Segment Open

-- ==== Sys2Proof/Laws/Commands.lean ====
section
/-!
SUPPORT. Request frames, and the command that an admitted frame starts.
-/

namespace Sys2Proof.Machine

/-- A request frame read back is the entry of its fields. -/
theorem entryOf_request {o : Owner} {op seq txn csv lim : Nat} {body : List Byte} (h1 : op < 65536) (h2 : seq < 65536) (h3 : txn < 65536) (h4 : csv < 16) :
   entryOf o (requestFrame op seq txn csv body) lim = { owner := o, op := op, seq := seq, txn := txn, csv := csv, flags := 0, rsv := 0, body := body, limit := lim } := by
  have e0 : leAt (requestFrame op seq txn csv body) 0 2 = op := by
    have := leAt_append [] (le 2 seq ++ le 2 txn ++ le 2 (csv * 4096) ++ le 4 body.length ++ le 4 0 ++ body) 2 op 0 rfl (by omega)
    simpa [requestFrame] using this
  have e1 : leAt (requestFrame op seq txn csv body) 2 2 = seq := by
    have := leAt_append (le 2 op) (le 2 txn ++ le 2 (csv * 4096) ++ le 4 body.length ++ le 4 0 ++ body) 2 seq 2 (by simp) (by omega)
    simpa [requestFrame] using this
  have e2 : leAt (requestFrame op seq txn csv body) 4 2 = txn := by
    have := leAt_append (le 2 op ++ le 2 seq) (le 2 (csv * 4096) ++ le 4 body.length ++ le 4 0 ++ body) 2 txn 4 (by simp) (by omega)
    simpa [requestFrame] using this
  have e3 : leAt (requestFrame op seq txn csv body) 6 2 = csv * 4096 := by
    have := leAt_append (le 2 op ++ le 2 seq ++ le 2 txn) (le 4 body.length ++ le 4 0 ++ body) 2 (csv * 4096) 6 (by simp) (by omega)
    simpa [requestFrame] using this
  have e4 : leAt (requestFrame op seq txn csv body) 12 4 = 0 := by
    have := leAt_append (le 2 op ++ le 2 seq ++ le 2 txn ++ le 2 (csv * 4096) ++ le 4 body.length) body 4 0 12 (by simp) (by omega)
    simpa [requestFrame] using this
  have e5 : (requestFrame op seq txn csv body).drop 16 = body := by
    have : requestFrame op seq txn csv body = (le 2 op ++ le 2 seq ++ le 2 txn ++ le 2 (csv * 4096) ++ le 4 body.length ++ le 4 0) ++ body := by simp [requestFrame]
    rw [this, List.drop_left' (by simp)]
  simp only [entryOf, e0, e1, e2, e3, e4, e5]
  simp
/-- The frame of a command that is admitted executes that command at once. -/
theorem State.admits_runs {s : State} {o : Owner} {op seq txn csv : Nat} {body : List Byte} (h1 : op < 65536) (h2 : seq < 65536) (h3 : txn < 65536) (h4 : csv < 16) (hb : body.length < 2^32)
   (h : s.admits (cmdEntry o op seq txn csv body)) : s.acceptCmd o (requestFrame op seq txn csv body) (rowLimit o) = State.runCmd (cmdEntry o op seq txn csv body).started (s.withCommand (cmdEntry o op seq txn csv body)) := by
  obtain ⟨a1, a2, a3, a4, a5, a6, a7, a8⟩ := h
  have len : (requestFrame op seq txn csv body).length = 16 + body.length := by simp [requestFrame, le_length]; omega
  have ok : frameOk (requestFrame op seq txn csv body) = true := by
    have e4 : leAt (requestFrame op seq txn csv body) 8 4 = body.length := by
      have := leAt_append (le 2 op ++ le 2 seq ++ le 2 txn ++ le 2 (csv * 4096)) (le 4 0 ++ body) 4 body.length 8 (by simp) (by omega)
      simpa [requestFrame] using this
    have e6 : byteAt (requestFrame op seq txn csv body) 6 = 0 := by
      simp [byteAt, requestFrame, le, List.range_succ]
      omega
    simp [frameOk, len, e4, e6]
  unfold State.acceptCmd State.acceptFrame
  rw [entryOf_request h1 h2 h3 h4]
  have hs : s.served o = true := a1
  have hnot : ¬ rowLimit o < (requestFrame op seq txn csv body).length := by rw [len]; simp [cmdEntry] at a4; omega
  have hin : s.inHand o seq = false := by simp [State.inHand, a2]
  have hc : s.cached o seq = none := a3
  simp only [hs, hnot, ok, hin, hc]
  simp only [not_true_eq_false, if_false, Bool.false_eq_true]
  unfold State.queueCmd
  have hver : ¬ ((csv ≠ 2 ∧ csv ≠ 3) ∨ (csv = 2 ∧ since3 op = true)) := by
    simp only [cmdEntry] at a5; rcases a5 with h | ⟨h, h'⟩ <;> simp [h]; simpa using h'
  simp only [hver, if_false, a2]
  simp only [List.filter_nil, List.length_nil, List.nil_append, List.length_singleton, State.runQueued]
  have hrun : s.clk.stopped = false := by
    simp only [State.served, Bool.and_eq_true, Bool.not_eq_true'] at hs
    exact hs.1
  have e : ∀ (c : CmdEntry), c.running = false → State.startable { s with cmd := { s.cmd with entries := [c] } } (fun _ => true) = some c := by
    intro c hc
    have b6 : ¬ (2 ≤ State.rd { s with cmd := { s.cmd with entries := [c] } } PS_STAT.STATE) := by
      have : State.rd { s with cmd := { s.cmd with entries := [c] } } PS_STAT.STATE = s.rd PS_STAT.STATE := rfl
      omega
    have b7 : State.on { s with cmd := { s.cmd with entries := [c] } } PS_STAT.WAKING = false := by
      have : State.rd { s with cmd := { s.cmd with entries := [c] } } PS_STAT.WAKING = 0 := a7
      simp [State.on, this]
    simp [State.startable, hc, b6, b7, hrun]
  have e' := e { owner := o, op := op, seq := seq, txn := txn, csv := csv, flags := 0, rsv := 0, body := body, limit := rowLimit o } rfl
  simp only [e', State.start]
  have pc : State.precheck { s with cmd := { s.cmd with entries := [cmdEntry o op seq txn csv body] } } (cmdEntry o op seq txn csv body) =
    s.precheck (cmdEntry o op seq txn csv body) := rfl
  simp only [cmdEntry] at pc a8
  simp only [pc, a8]
  simp [State.withCommand, CmdEntry.started, cmdEntry]
end Sys2Proof.Machine
end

Segment Closed

(Task requirements): Repeat the whole listing exactly, line for line.

(Answer space):
-- ==== Sys2Proof/Laws/Commands.lean ====
section
/-!
SUPPORT. Request frames, and the command that an admitted frame starts.
-/

namespace Sys2Proof.Machine

/-- A request frame read back is the entry of its fields. -/
theorem entryOf_request {o : Owner} {op seq txn csv lim : Nat} {body : List Byte} (h1 : op < 65536) (h2 : seq < 65536) (h3 : txn < 65536) (h4 : csv < 16) :
   entryOf o (requestFrame op seq txn csv body) lim = { owner := o, op := op, seq := seq, txn := txn, csv := csv, flags := 0, rsv := 0, body := body, limit := lim } := by
  have e0 : leAt (requestFrame op seq txn csv body) 0 2 = op := by
    have := leAt_append [] (le 2 seq ++ le 2 txn ++ le 2 (csv * 4096) ++ le 4 body.length ++ le 4 0 ++ body) 2 op 0 rfl (by omega)
    simpa [requestFrame] using this
  have e1 : leAt (requestFrame op seq txn csv body) 2 2 = seq := by
    have := leAt_append (le 2 op) (le 2 txn ++ le 2 (csv * 4096) ++ le 4 body.length ++ le 4 0 ++ body) 2 seq 2 (by simp) (by omega)
    simpa [requestFrame] using this
  have e2 : leAt (requestFrame op seq txn csv body) 4 2 = txn := by
    have := leAt_append (le 2 op ++ le 2 seq) (le 2 (csv * 4096) ++ le 4 body.length ++ le 4 0 ++ body) 2 txn 4 (by simp) (by omega)
    simpa [requestFrame] using this
  have e3 : leAt (requestFrame op seq txn csv body) 6 2 = csv * 4096 := by
    have := leAt_append (le 2 op ++ le 2 seq ++ le 2 txn) (le 4 body.length ++ le 4 0 ++ body) 2 (csv * 4096) 6 (by simp) (by omega)
    simpa [requestFrame] using this
  have e4 : leAt (requestFrame op seq txn csv body) 12 4 = 0 := by
    have := leAt_append (le 2 op ++ le 2 seq ++ le 2 txn ++ le 2 (csv * 4096) ++ le 4 body.length) body 4 0 12 (by simp) (by omega)
    simpa [requestFrame] using this
  have e5 : (requestFrame op seq txn csv body).drop 16 = body := by
    have : requestFrame op seq txn csv body = (le 2 op ++ le 2 seq ++ le 2 txn ++ le 2 (csv * 4096) ++ le 4 body.length ++ le 4 0) ++ body := by simp [requestFrame]
    rw [this, List.drop_left' (by simp)]
  simp only [entryOf, e0, e1, e2, e3, e4, e5]
  simp
/-- The frame of a command that is admitted executes that command at once. -/
theorem State.admits_runs {s : State} {o : Owner} {op seq txn csv : Nat} {body : List Byte} (h1 : op < 65536) (h2 : seq < 65536) (h3 : txn < 65536) (h4 : csv < 16) (hb : body.length < 2^32)
   (h : s.admits (cmdEntry o op seq txn csv body)) : s.acceptCmd o (requestFrame op seq txn csv body) (rowLimit o) = State.runCmd (cmdEntry o op seq txn csv body).started (s.withCommand (cmdEntry o op seq txn csv body)) := by
  obtain ⟨a1, a2, a3, a4, a5, a6, a7, a8⟩ := h
  have len : (requestFrame op seq txn csv body).length = 16 + body.length := by simp [requestFrame, le_length]; omega
  have ok : frameOk (requestFrame op seq txn csv body) = true := by
    have e4 : leAt (requestFrame op seq txn csv body) 8 4 = body.length := by
      have := leAt_append (le 2 op ++ le 2 seq ++ le 2 txn ++ le 2 (csv * 4096)) (le 4 0 ++ body) 4 body.length 8 (by simp) (by omega)
      simpa [requestFrame] using this
    have e6 : byteAt (requestFrame op seq txn csv body) 6 = 0 := by
      simp [byteAt, requestFrame, le, List.range_succ]
      omega
    simp [frameOk, len, e4, e6]
  unfold State.acceptCmd State.acceptFrame
  rw [entryOf_request h1 h2 h3 h4]
  have hs : s.served o = true := a1
  have hnot : ¬ rowLimit o < (requestFrame op seq txn csv body).length := by rw [len]; simp [cmdEntry] at a4; omega
  have hin : s.inHand o seq = false := by simp [State.inHand, a2]
  have hc : s.cached o seq = none := a3
  simp only [hs, hnot, ok, hin, hc]
  simp only [not_true_eq_false, if_false, Bool.false_eq_true]
  unfold State.queueCmd
  have hver : ¬ ((csv ≠ 2 ∧ csv ≠ 3) ∨ (csv = 2 ∧ since3 op = true)) := by
    simp only [cmdEntry] at a5; rcases a5 with h | ⟨h, h'⟩ <;> simp [h]; simpa using h'
  simp only [hver, if_false, a2]
  simp only [List.filter_nil, List.length_nil, List.nil_append, List.length_singleton, State.runQueued]
  have hrun : s.clk.stopped = false := by
    simp only [State.served, Bool.and_eq_true, Bool.not_eq_true'] at hs
    exact hs.1
  have e : ∀ (c : CmdEntry), c.running = false → State.startable { s with cmd := { s.cmd with entries := [c] } } (fun _ => true) = some c := by
    intro c hc
    have b6 : ¬ (2 ≤ State.rd { s with cmd := { s.cmd with entries := [c] } } PS_STAT.STATE) := by
      have : State.rd { s with cmd := { s.cmd with entries := [c] } } PS_STAT.STATE = s.rd PS_STAT.STATE := rfl
      omega
    have b7 : State.on { s with cmd := { s.cmd with entries := [c] } } PS_STAT.WAKING = false := by
      have : State.rd { s with cmd := { s.cmd with entries := [c] } } PS_STAT.WAKING = 0 := a7
      simp [State.on, this]
    simp [State.startable, hc, b6, b7, hrun]
  have e' := e { owner := o, op := op, seq := seq, txn := txn, csv := csv, flags := 0, rsv := 0, body := body, limit := rowLimit o } rfl
  simp only [e', State.start]
  have pc : State.precheck { s with cmd := { s.cmd with entries := [cmdEntry o op seq txn csv body] } } (cmdEntry o op seq txn csv body) =
    s.precheck (cmdEntry o op seq txn csv body) := rfl
  simp only [cmdEntry] at pc a8
  simp only [pc, a8]
  simp [State.withCommand, CmdEntry.started, cmdEntry]
end Sys2Proof.Machine
end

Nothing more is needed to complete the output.